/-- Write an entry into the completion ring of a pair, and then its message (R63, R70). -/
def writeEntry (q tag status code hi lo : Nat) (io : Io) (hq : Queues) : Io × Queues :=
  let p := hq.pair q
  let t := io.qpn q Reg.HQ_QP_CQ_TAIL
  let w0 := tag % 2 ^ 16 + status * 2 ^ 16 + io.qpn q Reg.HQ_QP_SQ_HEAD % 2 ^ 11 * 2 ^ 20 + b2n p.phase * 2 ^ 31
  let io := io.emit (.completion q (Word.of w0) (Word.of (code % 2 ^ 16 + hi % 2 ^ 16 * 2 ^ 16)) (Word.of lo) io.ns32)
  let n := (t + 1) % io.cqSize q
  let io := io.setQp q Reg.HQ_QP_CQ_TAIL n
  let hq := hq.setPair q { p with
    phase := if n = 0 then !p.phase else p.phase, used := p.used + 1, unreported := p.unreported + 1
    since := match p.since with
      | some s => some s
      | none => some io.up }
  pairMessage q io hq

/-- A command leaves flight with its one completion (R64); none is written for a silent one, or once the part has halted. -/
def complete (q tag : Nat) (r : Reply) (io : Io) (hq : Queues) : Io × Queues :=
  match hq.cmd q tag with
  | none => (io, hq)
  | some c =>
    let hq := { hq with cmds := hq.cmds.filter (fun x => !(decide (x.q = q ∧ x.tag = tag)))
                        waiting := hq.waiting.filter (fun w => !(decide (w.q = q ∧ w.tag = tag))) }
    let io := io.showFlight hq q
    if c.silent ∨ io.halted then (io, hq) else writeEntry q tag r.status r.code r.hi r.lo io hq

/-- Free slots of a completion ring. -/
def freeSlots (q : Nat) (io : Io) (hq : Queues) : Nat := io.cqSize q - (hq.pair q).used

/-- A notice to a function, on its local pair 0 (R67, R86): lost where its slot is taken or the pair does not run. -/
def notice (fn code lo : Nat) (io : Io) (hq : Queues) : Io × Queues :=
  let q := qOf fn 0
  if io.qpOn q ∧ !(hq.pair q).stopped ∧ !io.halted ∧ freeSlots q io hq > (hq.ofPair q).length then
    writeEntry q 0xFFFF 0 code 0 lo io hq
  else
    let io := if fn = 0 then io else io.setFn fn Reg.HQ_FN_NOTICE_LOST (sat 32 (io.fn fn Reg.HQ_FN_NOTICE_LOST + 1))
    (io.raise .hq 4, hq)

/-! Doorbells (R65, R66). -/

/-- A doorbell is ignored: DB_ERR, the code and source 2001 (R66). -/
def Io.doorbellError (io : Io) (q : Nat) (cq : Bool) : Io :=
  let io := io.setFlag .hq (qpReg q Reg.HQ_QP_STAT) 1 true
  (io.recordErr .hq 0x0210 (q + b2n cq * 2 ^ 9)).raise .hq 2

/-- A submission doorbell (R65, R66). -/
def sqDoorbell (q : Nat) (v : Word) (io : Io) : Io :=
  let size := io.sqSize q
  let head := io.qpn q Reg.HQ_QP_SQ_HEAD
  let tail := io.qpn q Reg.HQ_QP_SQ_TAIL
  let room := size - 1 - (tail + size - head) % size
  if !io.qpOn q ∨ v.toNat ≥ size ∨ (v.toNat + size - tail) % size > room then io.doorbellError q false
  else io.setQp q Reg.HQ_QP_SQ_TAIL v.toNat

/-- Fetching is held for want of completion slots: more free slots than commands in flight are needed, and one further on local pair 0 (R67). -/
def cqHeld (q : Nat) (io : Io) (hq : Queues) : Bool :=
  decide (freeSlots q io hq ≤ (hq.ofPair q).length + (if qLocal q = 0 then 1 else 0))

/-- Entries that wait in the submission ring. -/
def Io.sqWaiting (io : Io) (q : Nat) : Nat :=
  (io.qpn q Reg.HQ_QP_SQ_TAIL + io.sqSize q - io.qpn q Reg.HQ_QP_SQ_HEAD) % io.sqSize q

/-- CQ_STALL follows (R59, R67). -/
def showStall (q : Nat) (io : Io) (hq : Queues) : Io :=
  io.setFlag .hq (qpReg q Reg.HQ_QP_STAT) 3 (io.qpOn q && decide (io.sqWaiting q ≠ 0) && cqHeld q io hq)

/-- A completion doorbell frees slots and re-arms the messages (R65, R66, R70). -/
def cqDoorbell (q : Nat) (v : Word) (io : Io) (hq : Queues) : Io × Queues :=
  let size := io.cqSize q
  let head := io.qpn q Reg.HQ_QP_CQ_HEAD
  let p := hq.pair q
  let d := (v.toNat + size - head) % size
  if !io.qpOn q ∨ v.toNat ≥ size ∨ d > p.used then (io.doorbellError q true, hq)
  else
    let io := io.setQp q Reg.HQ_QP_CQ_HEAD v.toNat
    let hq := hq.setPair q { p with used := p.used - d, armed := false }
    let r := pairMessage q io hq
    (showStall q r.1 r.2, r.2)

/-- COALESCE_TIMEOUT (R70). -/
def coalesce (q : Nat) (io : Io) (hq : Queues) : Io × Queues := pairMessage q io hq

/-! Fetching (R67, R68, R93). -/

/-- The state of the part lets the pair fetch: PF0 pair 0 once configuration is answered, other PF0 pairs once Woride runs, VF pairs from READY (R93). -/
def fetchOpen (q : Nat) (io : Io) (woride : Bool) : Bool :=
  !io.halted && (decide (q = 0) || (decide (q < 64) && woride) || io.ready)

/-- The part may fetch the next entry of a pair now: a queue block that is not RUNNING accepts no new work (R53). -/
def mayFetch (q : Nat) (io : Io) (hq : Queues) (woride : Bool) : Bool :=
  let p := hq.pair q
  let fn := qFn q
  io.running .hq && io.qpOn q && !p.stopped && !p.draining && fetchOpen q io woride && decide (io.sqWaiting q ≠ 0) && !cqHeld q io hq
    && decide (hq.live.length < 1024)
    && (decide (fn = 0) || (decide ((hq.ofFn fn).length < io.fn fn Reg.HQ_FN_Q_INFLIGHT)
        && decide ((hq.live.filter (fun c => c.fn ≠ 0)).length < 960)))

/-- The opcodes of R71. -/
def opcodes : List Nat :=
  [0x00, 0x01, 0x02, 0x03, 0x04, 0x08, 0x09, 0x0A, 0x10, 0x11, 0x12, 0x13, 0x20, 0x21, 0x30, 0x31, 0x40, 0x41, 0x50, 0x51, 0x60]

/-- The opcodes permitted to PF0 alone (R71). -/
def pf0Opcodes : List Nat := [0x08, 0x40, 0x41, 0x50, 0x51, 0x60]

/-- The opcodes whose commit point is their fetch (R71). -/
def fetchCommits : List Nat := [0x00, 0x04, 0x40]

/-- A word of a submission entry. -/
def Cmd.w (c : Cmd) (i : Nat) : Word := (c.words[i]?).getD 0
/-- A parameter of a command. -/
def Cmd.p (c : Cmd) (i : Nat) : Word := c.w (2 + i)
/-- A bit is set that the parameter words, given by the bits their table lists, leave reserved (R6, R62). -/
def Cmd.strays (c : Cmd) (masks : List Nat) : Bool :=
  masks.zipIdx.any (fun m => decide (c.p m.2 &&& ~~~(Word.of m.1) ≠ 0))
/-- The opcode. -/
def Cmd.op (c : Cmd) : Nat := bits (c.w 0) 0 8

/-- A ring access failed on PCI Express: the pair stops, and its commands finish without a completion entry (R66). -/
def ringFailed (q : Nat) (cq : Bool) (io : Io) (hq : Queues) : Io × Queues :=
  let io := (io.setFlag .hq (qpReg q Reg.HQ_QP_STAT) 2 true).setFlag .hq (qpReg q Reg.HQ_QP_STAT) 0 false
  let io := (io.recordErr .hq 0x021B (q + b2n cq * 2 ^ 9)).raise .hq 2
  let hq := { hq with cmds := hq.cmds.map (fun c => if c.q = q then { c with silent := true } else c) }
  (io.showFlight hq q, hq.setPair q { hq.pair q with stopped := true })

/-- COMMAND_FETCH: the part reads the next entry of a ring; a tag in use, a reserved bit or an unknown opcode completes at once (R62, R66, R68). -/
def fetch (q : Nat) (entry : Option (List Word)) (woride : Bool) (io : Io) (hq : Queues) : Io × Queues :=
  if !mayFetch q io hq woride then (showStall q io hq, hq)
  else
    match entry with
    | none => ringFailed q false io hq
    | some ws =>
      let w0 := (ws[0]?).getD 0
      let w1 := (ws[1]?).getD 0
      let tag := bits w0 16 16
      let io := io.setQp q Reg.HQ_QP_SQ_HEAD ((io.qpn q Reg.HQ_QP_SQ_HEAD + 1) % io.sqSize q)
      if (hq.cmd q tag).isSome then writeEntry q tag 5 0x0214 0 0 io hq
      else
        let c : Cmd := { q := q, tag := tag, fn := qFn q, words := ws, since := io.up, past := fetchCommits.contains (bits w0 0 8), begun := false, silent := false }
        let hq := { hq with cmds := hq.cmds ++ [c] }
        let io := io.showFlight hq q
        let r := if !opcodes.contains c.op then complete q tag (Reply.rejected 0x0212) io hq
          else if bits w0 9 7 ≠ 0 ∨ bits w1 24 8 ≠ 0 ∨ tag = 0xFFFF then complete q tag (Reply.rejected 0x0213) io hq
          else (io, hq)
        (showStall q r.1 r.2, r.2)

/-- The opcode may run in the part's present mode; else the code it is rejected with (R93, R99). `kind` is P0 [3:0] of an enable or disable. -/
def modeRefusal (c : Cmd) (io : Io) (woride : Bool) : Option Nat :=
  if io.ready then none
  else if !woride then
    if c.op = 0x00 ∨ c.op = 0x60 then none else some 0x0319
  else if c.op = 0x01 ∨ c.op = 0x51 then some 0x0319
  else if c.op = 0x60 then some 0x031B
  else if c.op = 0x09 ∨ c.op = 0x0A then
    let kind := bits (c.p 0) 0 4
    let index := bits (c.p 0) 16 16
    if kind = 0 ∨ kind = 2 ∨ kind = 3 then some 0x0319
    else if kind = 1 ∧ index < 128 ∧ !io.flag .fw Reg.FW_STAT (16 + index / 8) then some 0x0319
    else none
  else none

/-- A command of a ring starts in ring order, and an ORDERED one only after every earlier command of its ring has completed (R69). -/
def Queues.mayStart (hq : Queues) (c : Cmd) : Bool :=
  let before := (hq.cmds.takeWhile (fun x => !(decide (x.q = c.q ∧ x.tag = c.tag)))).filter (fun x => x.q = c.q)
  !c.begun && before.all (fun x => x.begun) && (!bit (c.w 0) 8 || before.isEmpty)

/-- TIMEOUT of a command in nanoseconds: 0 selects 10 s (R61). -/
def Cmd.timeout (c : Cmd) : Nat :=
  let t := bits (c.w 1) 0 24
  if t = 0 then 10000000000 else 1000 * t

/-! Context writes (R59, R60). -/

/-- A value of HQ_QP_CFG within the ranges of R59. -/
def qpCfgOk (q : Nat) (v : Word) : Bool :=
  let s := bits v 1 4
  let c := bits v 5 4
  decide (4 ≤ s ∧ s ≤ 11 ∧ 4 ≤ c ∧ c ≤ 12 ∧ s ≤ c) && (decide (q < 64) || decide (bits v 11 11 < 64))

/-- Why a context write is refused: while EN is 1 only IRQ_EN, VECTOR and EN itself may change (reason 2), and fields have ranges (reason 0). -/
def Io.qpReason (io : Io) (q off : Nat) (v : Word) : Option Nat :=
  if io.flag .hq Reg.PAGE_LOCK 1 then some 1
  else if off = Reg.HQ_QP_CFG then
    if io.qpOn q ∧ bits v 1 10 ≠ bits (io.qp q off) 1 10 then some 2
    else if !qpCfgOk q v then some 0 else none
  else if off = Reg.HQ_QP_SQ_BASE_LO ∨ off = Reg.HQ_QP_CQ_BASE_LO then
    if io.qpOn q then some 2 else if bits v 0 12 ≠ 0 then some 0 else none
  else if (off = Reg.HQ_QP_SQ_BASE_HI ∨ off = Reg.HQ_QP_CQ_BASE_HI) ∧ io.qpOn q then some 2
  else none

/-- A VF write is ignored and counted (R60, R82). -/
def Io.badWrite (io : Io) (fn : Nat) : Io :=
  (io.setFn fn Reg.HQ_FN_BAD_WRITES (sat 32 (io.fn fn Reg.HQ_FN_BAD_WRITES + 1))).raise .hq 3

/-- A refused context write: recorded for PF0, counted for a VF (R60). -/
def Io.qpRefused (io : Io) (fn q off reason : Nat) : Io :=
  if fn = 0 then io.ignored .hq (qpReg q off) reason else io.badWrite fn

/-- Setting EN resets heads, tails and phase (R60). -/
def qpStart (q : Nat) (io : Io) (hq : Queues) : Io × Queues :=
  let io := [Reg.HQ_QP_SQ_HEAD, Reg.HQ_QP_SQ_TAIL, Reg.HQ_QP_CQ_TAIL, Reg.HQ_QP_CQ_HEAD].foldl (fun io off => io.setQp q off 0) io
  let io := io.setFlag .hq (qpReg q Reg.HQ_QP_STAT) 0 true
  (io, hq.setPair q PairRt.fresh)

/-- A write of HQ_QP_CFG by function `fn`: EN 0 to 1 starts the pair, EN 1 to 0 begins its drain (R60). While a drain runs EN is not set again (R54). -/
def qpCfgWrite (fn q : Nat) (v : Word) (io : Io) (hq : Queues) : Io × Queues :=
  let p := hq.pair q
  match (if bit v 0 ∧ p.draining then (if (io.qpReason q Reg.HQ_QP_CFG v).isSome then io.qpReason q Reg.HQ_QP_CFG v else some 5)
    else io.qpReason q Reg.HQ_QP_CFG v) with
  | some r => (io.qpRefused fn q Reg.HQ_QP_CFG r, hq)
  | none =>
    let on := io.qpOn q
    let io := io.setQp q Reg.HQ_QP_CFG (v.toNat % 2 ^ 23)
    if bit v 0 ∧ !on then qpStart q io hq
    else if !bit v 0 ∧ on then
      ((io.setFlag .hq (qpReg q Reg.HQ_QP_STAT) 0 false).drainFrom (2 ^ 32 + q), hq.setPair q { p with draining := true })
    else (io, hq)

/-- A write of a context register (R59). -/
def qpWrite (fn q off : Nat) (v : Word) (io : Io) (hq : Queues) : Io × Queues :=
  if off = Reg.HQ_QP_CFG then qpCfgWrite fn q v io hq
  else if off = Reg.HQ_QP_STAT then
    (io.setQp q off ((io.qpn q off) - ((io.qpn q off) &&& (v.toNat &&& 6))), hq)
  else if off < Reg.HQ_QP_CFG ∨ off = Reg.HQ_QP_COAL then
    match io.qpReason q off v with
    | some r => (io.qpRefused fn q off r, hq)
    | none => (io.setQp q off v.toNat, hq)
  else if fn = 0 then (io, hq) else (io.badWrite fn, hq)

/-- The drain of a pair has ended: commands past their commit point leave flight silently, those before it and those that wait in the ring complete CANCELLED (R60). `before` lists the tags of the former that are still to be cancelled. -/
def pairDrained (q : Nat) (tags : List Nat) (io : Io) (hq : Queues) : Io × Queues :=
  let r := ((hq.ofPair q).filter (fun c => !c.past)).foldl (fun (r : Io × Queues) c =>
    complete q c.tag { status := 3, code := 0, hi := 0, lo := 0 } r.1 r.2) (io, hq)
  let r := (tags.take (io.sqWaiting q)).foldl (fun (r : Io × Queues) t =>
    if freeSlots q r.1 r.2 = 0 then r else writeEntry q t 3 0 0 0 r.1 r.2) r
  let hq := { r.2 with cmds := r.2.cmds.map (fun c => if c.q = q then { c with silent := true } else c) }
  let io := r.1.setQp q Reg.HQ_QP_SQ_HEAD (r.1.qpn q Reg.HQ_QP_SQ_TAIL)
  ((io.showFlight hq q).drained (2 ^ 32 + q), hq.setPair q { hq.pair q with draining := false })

## Work to be completed
A verbatim transcription is needed of the lines above, starting at the line with "let t := io.qpn q Reg.HQ_QP_CQ_TAIL" and ending at the line with "if io.qpOn q ∧ !(hq.pair", both included, and of nothing else.

## Answer box
  let t := io.qpn q Reg.HQ_QP_CQ_TAIL
  let w0 := tag % 2 ^ 16 + status * 2 ^ 16 + io.qpn q Reg.HQ_QP_SQ_HEAD % 2 ^ 11 * 2 ^ 20 + b2n p.phase * 2 ^ 31
  let io := io.emit (.completion q (Word.of w0) (Word.of (code % 2 ^ 16 + hi % 2 ^ 16 * 2 ^ 16)) (Word.of lo) io.ns32)
  let n := (t + 1) % io.cqSize q
  let io := io.setQp q Reg.HQ_QP_CQ_TAIL n
  let hq := hq.setPair q { p with
    phase := if n = 0 then !p.phase else p.phase, used := p.used + 1, unreported := p.unreported + 1
    since := match p.since with
      | some s => some s
      | none => some io.up }
  pairMessage q io hq

/-- A command leaves flight with its one completion (R64); none is written for a silent one, or once the part has halted. -/
def complete (q tag : Nat) (r : Reply) (io : Io) (hq : Queues) : Io × Queues :=
  match hq.cmd q tag with
  | none => (io, hq)
  | some c =>
    let hq := { hq with cmds := hq.cmds.filter (fun x => !(decide (x.q = q ∧ x.tag = tag)))
                        waiting := hq.waiting.filter (fun w => !(decide (w.q = q ∧ w.tag = tag))) }
    let io := io.showFlight hq q
    if c.silent ∨ io.halted then (io, hq) else writeEntry q tag r.status r.code r.hi r.lo io hq

/-- Free slots of a completion ring. -/
def freeSlots (q : Nat) (io : Io) (hq : Queues) : Nat := io.cqSize q - (hq.pair q).used

/-- A notice to a function, on its local pair 0 (R67, R86): lost where its slot is taken or the pair does not run. -/
def notice (fn code lo : Nat) (io : Io) (hq : Queues) : Io × Queues :=
  let q := qOf fn 0
  if io.qpOn q ∧ !(hq.pair q).stopped ∧ !io.halted ∧ freeSlots q io hq > (hq.ofPair q).length then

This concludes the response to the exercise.